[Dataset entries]
= = = =

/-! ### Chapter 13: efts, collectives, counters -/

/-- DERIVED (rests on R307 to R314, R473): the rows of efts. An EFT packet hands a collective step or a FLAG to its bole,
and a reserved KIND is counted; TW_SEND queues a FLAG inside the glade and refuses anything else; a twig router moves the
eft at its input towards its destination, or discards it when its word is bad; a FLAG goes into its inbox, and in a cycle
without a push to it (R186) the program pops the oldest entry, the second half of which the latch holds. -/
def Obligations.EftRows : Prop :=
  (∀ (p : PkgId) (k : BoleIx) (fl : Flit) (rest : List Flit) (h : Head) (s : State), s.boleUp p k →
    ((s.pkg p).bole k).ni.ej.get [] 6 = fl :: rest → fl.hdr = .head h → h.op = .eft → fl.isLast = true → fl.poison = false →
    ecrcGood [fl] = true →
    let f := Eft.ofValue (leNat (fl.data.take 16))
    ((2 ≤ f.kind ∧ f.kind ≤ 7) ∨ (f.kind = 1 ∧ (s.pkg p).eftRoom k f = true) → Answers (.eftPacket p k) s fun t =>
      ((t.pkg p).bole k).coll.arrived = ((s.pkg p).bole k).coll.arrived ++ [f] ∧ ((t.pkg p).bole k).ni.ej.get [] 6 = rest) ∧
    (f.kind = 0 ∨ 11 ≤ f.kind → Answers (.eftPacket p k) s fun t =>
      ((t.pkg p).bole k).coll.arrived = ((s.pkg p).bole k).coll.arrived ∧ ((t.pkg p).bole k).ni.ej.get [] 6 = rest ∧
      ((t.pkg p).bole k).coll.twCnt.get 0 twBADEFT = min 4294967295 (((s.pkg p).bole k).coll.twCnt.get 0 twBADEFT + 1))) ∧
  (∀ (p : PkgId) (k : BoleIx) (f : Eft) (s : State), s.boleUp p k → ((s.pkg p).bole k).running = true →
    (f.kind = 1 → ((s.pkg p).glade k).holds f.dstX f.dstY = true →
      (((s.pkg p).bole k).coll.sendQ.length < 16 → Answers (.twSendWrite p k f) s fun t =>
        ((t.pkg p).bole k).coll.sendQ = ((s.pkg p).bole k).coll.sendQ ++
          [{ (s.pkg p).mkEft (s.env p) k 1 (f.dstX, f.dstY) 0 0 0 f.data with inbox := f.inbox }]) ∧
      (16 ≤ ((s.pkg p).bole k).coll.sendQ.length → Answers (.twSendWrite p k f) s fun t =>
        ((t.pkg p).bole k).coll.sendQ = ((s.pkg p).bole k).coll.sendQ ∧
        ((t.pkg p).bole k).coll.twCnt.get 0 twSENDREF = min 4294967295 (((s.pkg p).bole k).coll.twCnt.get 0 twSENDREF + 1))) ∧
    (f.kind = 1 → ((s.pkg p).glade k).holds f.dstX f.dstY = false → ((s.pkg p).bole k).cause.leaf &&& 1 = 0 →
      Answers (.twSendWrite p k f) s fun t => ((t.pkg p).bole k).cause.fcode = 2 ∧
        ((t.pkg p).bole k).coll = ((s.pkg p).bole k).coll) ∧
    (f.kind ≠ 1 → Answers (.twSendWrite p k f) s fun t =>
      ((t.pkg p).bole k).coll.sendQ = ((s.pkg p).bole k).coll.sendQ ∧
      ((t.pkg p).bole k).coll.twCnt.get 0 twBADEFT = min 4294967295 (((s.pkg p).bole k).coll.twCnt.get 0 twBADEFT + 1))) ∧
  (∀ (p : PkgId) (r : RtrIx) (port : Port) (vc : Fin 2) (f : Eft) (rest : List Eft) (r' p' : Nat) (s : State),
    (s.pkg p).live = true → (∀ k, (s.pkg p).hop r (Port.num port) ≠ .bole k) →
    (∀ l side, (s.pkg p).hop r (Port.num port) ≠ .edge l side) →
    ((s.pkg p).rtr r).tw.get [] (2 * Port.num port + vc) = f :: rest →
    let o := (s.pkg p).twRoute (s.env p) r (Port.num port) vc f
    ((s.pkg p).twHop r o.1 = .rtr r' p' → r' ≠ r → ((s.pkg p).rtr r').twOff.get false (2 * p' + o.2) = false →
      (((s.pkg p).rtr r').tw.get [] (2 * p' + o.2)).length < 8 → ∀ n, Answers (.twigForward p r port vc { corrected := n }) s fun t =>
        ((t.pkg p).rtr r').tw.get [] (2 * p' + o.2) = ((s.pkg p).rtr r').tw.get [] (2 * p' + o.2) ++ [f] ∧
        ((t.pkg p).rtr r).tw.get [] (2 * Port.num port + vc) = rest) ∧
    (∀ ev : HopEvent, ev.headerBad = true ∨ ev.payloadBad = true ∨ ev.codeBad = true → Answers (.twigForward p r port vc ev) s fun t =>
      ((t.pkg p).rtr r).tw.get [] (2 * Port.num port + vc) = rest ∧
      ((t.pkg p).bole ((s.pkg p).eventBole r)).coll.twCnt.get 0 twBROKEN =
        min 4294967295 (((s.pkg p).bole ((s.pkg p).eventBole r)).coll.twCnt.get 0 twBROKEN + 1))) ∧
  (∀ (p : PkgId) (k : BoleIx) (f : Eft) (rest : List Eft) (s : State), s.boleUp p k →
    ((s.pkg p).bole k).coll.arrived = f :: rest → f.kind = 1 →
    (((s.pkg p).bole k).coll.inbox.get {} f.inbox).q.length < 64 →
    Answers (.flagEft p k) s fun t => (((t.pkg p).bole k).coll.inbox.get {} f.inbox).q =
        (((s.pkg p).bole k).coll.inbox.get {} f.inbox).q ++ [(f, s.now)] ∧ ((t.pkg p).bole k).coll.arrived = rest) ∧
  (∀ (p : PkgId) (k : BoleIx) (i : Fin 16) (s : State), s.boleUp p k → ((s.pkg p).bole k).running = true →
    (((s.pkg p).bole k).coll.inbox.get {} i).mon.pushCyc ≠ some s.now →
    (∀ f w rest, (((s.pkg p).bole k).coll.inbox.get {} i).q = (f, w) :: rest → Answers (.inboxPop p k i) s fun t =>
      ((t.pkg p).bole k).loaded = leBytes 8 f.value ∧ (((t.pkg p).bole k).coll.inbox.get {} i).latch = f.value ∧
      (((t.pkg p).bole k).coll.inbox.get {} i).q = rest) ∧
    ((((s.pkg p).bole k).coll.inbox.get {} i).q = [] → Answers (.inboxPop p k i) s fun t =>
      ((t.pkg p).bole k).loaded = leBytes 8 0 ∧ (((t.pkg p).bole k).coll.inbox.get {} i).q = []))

= = = =

- _GOAL OF THE EXERCISE_
Each line above is to be restated exactly as it stands.

- _ANSWER TO THIS EXERCISE_
/-! ### Chapter 13: efts, collectives, counters -/

/-- DERIVED (rests on R307 to R314, R473): the rows of efts. An EFT packet hands a collective step or a FLAG to its bole,
and a reserved KIND is counted; TW_SEND queues a FLAG inside the glade and refuses anything else; a twig router moves the
eft at its input towards its destination, or discards it when its word is bad; a FLAG goes into its inbox, and in a cycle
without a push to it (R186) the program pops the oldest entry, the second half of which the latch holds. -/
def Obligations.EftRows : Prop :=
  (∀ (p : PkgId) (k : BoleIx) (fl : Flit) (rest : List Flit) (h : Head) (s : State), s.boleUp p k →
    ((s.pkg p).bole k).ni.ej.get [] 6 = fl :: rest → fl.hdr = .head h → h.op = .eft → fl.isLast = true → fl.poison = false →
    ecrcGood [fl] = true →
    let f := Eft.ofValue (leNat (fl.data.take 16))
    ((2 ≤ f.kind ∧ f.kind ≤ 7) ∨ (f.kind = 1 ∧ (s.pkg p).eftRoom k f = true) → Answers (.eftPacket p k) s fun t =>
      ((t.pkg p).bole k).coll.arrived = ((s.pkg p).bole k).coll.arrived ++ [f] ∧ ((t.pkg p).bole k).ni.ej.get [] 6 = rest) ∧
    (f.kind = 0 ∨ 11 ≤ f.kind → Answers (.eftPacket p k) s fun t =>
      ((t.pkg p).bole k).coll.arrived = ((s.pkg p).bole k).coll.arrived ∧ ((t.pkg p).bole k).ni.ej.get [] 6 = rest ∧
      ((t.pkg p).bole k).coll.twCnt.get 0 twBADEFT = min 4294967295 (((s.pkg p).bole k).coll.twCnt.get 0 twBADEFT + 1))) ∧
  (∀ (p : PkgId) (k : BoleIx) (f : Eft) (s : State), s.boleUp p k → ((s.pkg p).bole k).running = true →
    (f.kind = 1 → ((s.pkg p).glade k).holds f.dstX f.dstY = true →
      (((s.pkg p).bole k).coll.sendQ.length < 16 → Answers (.twSendWrite p k f) s fun t =>
        ((t.pkg p).bole k).coll.sendQ = ((s.pkg p).bole k).coll.sendQ ++
          [{ (s.pkg p).mkEft (s.env p) k 1 (f.dstX, f.dstY) 0 0 0 f.data with inbox := f.inbox }]) ∧
      (16 ≤ ((s.pkg p).bole k).coll.sendQ.length → Answers (.twSendWrite p k f) s fun t =>
        ((t.pkg p).bole k).coll.sendQ = ((s.pkg p).bole k).coll.sendQ ∧
        ((t.pkg p).bole k).coll.twCnt.get 0 twSENDREF = min 4294967295 (((s.pkg p).bole k).coll.twCnt.get 0 twSENDREF + 1))) ∧
    (f.kind = 1 → ((s.pkg p).glade k).holds f.dstX f.dstY = false → ((s.pkg p).bole k).cause.leaf &&& 1 = 0 →
      Answers (.twSendWrite p k f) s fun t => ((t.pkg p).bole k).cause.fcode = 2 ∧
        ((t.pkg p).bole k).coll = ((s.pkg p).bole k).coll) ∧
    (f.kind ≠ 1 → Answers (.twSendWrite p k f) s fun t =>
      ((t.pkg p).bole k).coll.sendQ = ((s.pkg p).bole k).coll.sendQ ∧
      ((t.pkg p).bole k).coll.twCnt.get 0 twBADEFT = min 4294967295 (((s.pkg p).bole k).coll.twCnt.get 0 twBADEFT + 1))) ∧
  (∀ (p : PkgId) (r : RtrIx) (port : Port) (vc : Fin 2) (f : Eft) (rest : List Eft) (r' p' : Nat) (s : State),
    (s.pkg p).live = true → (∀ k, (s.pkg p).hop r (Port.num port) ≠ .bole k) →
    (∀ l side, (s.pkg p).hop r (Port.num port) ≠ .edge l side) →
    ((s.pkg p).rtr r).tw.get [] (2 * Port.num port + vc) = f :: rest →
    let o := (s.pkg p).twRoute (s.env p) r (Port.num port) vc f
    ((s.pkg p).twHop r o.1 = .rtr r' p' → r' ≠ r → ((s.pkg p).rtr r').twOff.get false (2 * p' + o.2) = false →
      (((s.pkg p).rtr r').tw.get [] (2 * p' + o.2)).length < 8 → ∀ n, Answers (.twigForward p r port vc { corrected := n }) s fun t =>
        ((t.pkg p).rtr r').tw.get [] (2 * p' + o.2) = ((s.pkg p).rtr r').tw.get [] (2 * p' + o.2) ++ [f] ∧
        ((t.pkg p).rtr r).tw.get [] (2 * Port.num port + vc) = rest) ∧
    (∀ ev : HopEvent, ev.headerBad = true ∨ ev.payloadBad = true ∨ ev.codeBad = true → Answers (.twigForward p r port vc ev) s fun t =>
      ((t.pkg p).rtr r).tw.get [] (2 * Port.num port + vc) = rest ∧
      ((t.pkg p).bole ((s.pkg p).eventBole r)).coll.twCnt.get 0 twBROKEN =
        min 4294967295 (((s.pkg p).bole ((s.pkg p).eventBole r)).coll.twCnt.get 0 twBROKEN + 1))) ∧
  (∀ (p : PkgId) (k : BoleIx) (f : Eft) (rest : List Eft) (s : State), s.boleUp p k →
    ((s.pkg p).bole k).coll.arrived = f :: rest → f.kind = 1 →
    (((s.pkg p).bole k).coll.inbox.get {} f.inbox).q.length < 64 →
    Answers (.flagEft p k) s fun t => (((t.pkg p).bole k).coll.inbox.get {} f.inbox).q =
        (((s.pkg p).bole k).coll.inbox.get {} f.inbox).q ++ [(f, s.now)] ∧ ((t.pkg p).bole k).coll.arrived = rest) ∧
  (∀ (p : PkgId) (k : BoleIx) (i : Fin 16) (s : State), s.boleUp p k → ((s.pkg p).bole k).running = true →
    (((s.pkg p).bole k).coll.inbox.get {} i).mon.pushCyc ≠ some s.now →
    (∀ f w rest, (((s.pkg p).bole k).coll.inbox.get {} i).q = (f, w) :: rest → Answers (.inboxPop p k i) s fun t =>
      ((t.pkg p).bole k).loaded = leBytes 8 f.value ∧ (((t.pkg p).bole k).coll.inbox.get {} i).latch = f.value ∧
      (((t.pkg p).bole k).coll.inbox.get {} i).q = rest) ∧
    ((((s.pkg p).bole k).coll.inbox.get {} i).q = [] → Answers (.inboxPop p k i) s fun t =>
      ((t.pkg p).bole k).loaded = leBytes 8 0 ∧ (((t.pkg p).bole k).coll.inbox.get {} i).q = []))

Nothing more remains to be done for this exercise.